L'esplicito invito dei cittadini loretani a desistere dall'installazione di un'antenna ripetitore
L’esplicito invito dei cittadini loretani a desistere dall’installazione di un’antenna ripetitore in pieno centro storico

Un gesto di protesta eclatante, visibile a tutti, che segue le tante parole spese, le denunce di pericolo, gli inviti al sindaco a desistere. Un sindaco forse troppo morbido nell’affrontare la questione antenna, questo, almeno, il parere dei cittadini che si aspettavano un gesto risolutore che non è arrivato.

Da qui la nascita del comitato, e delle proteste, culminate stamattina con l’esposizione delle lenzuola. Un comitato che vede aumentare ogni giorno il numero degli aderenti, segno inequivocabile che quel ripetitore in centro non lo vuole proprio nessuno. Ne abbiamo parlato con il professore Franco Raffi, presidente del comitato stesso.

Presidente, lo scopo primario del comitato?

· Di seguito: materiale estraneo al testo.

theorem witness_ArrayEventsRun :
    (∃ s : State, ∃ t, (s.arr (63 : Fin 64)).inbox = [t] ∧ (s.arr (63 : Fin 64)).next = none ∧ (s.arr (63 : Fin 64)).quarantined = false) ∧
    (∃ s : State, ∃ t, (s.arr (63 : Fin 64)).running = some t ∧ (s.arr (63 : Fin 64)).slots < 4 ∧ (s.arr (63 : Fin 64)).loads = [] ∧
      tileStop t.desc (tileBlk s (63 : Fin 64)) (storeBlkOk s (63 : Fin 64)) = none) ∧
    (∃ s : State, ∃ t, (s.arr (63 : Fin 64)).running = some t ∧ (s.arr (63 : Fin 64)).slots < 4 ∧ (s.arr (63 : Fin 64)).loads = [] ∧
      (tileStop t.desc (tileBlk s (63 : Fin 64)) (storeBlkOk s (63 : Fin 64))).isSome = true) ∧
    (∃ s : State, ∃ t, (s.arr (63 : Fin 64)).running = some t ∧ 4 ≤ (s.arr (63 : Fin 64)).slots) ∧
    (∃ s : State, ∃ l, s.mx.attic.find? (fun (l : AtticLine) => l.line == 7 * 4096) = some l ∧ l.filling = true ∧
      s.chanHeld (7 / 262144) = false ∧ l.spoiled = true) ∧
    (∃ s : State, ∃ l, s.mx.attic.find? (fun (l : AtticLine) => l.line == 7 * 4096) = some l ∧ l.filling = true ∧
      s.chanHeld (7 / 262144) = false ∧ l.spoiled = false) ∧
    (∃ s : State, ∃ q, (s.arr (63 : Fin 64)).queue = [q] ∧ (s.arr (63 : Fin 64)).chain = none ∧ (s.arr (63 : Fin 64)).descBefore q.seq = false) ∧
    (∃ s : State, ∃ q, (s.arr (63 : Fin 64)).chain = some q) ∧
    (∀ e ∈ [(chain1, true), ([], false)], ∀ c ∈ [chainCmd e.1], (withCmd zq c).readyCmd 0 0x0C = some c ∧ u64 c.entry 0x18 = 0 ∧
      128 ≤ cLen c.entry ∧ cCount c.entry = 128 ∧ (zq.plan.fab (u8 c.entry 0x10)).isSome = true ∧
      zq.arrDraining (u8 c.entry 0x10) = false ∧ chainOk ((cInline c.entry).take 128) = e.2) ∧
    (∃ s : State, ∃ l, (s.arr (63 : Fin 64)).loads = [l] ∧ (s.arr (63 : Fin 64)).queue = [] ∧ (s.arr (63 : Fin 64)).chain = none) := by
  refine ⟨⟨arr63 (fun r => { r with inbox := [tile0] }), tile0, by decide +kernel⟩,
    ⟨arr63 (fun r => { r with running := some tile0 }), tile0, by decide +kernel⟩,
    ⟨{ arr63 (fun r => { r with running := some tile0 }) with
        ram := { zq.ram with blks := SMap.set blkDflt [] (storeAddr 63 0 / 256) ⟨false, true, 0⟩ } }, tile0, by decide +kernel⟩,
    ⟨arr63 (fun r => { r with running := some tile0, queue := List.replicate 4 (qtile0 false) }), tile0, by decide +kernel⟩,
    ⟨{ z with mx := { z.mx with attic := [⟨7 * 4096, true, true, [], []⟩] } }, ⟨7 * 4096, true, true, [], []⟩, by decide +kernel⟩,
    ⟨{ z with mx := { z.mx with attic := [⟨7 * 4096, true, false, [], []⟩] } }, ⟨7 * 4096, true, false, [], []⟩, by decide +kernel⟩,
    ⟨arr63 (fun r => { r with queue := [qtile0 false] }), qtile0 false, by decide +kernel⟩,
    ⟨arr63 (fun r => { r with chain := some (qtile0 true) }), qtile0 true, by decide +kernel⟩, by decide +kernel,
    ⟨arr63 (fun r => { r with loads := [⟨7, [], 0⟩] }), ⟨7, [], 0⟩, by decide +kernel⟩⟩

/-- An engine descriptor of an OP. -/
def edesc (op : Nat) : EDesc := ⟨blob 64 [(0, 1, op)], 0, 0, 0, 0⟩

theorem witness_EngineDescriptorsRun :
    (∀ op ∈ [1, 2, 3, 4], (arr63 (fun r => { r with edescs := [edesc op] })).frontDesc (63 : Fin 64) op = some (edesc op, [])) ∧
    (∃ s : State, (s.arr (63 : Fin 64)).eact = some (edesc 1, some stDone)) ∧
    (∃ s : State, (s.arr (63 : Fin 64)).eact = none ∧ (s.arr (63 : Fin 64)).edescs = [edesc 5] ∧
      (s.arr (63 : Fin 64)).descReady (edesc 5) = true ∧ 4 < u8 (edesc 5).desc 0) ∧
    (∃ s : State, (s.arr (63 : Fin 64)).eact = none ∧ (s.arr (63 : Fin 64)).edescs = [edesc 1] ∧
      (s.arr (63 : Fin 64)).descReady (edesc 1) = true ∧ s.plan.fab (63 : Fin 64) = none) :=
  ⟨by decide +kernel, ⟨arr63 (fun r => { r with eact := some (edesc 1, some stDone) }), by decide +kernel⟩,
   ⟨arr63 (fun r => { r with edescs := [edesc 5] }), by decide +kernel⟩,
   ⟨{ z with mx := (arr63 (fun r => { r with edescs := [edesc 1] })).mx }, by decide +kernel⟩⟩

end Sys2Proof.Tests
end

«Nasce per  garantire e preservare il territorio lauretano sia a livello ambientale che paesaggistico, ma  soprattutto vuole salvaguardare la salute dei cittadini residenti a Loreto e di tutti i turisti che visitano ogni anno la nostra città. Vorrei ricordare che il comitato è aperto a tutti ed è composto da semplici cittadini ed è apartitico».

Franco Raffi, presidente del comitato di protesta
Franco Raffi, presidente del comitato di cittadini che protesta contro l’installazione dell’antenna

Ci fa il punto sull’installazione dell’antenna?

«Abbiamo avuto un incontro con il sindaco che ha assicurato la sua attenzione e il suo interessamento ma, pur riconoscendo l’errore commesso dagli organi tecnici responsabili, non ha attuato quello che noi chiedevamo, e cioè il blocco immediato dei lavori e delle autorizzazioni. Una richiesta legittima perché  non è stato rispettato l’articolo 39 bis delle norme tecniche di attuazione del piano regolatore generale di Loreto, con variante il 2/8/2008, che vieta nei centri storici e nelle zone residenziali la collocazione di stazioni radio base.

L’unica azione che ha fatto il sindaco è quella di aver inviato una e-mail all’azienda telefonica  interessata, con l’invito a sospendere la realizzazione dell’opera facendo riferimento all’articolo sopra citato. Essendo una corrispondenza privata, non abbiamo potuto prendere visione della documentazione. Noi del comitato, ci saremmo aspettati un atto pubblico, un’ordinanza di sospensione lavori che non è stata fatta».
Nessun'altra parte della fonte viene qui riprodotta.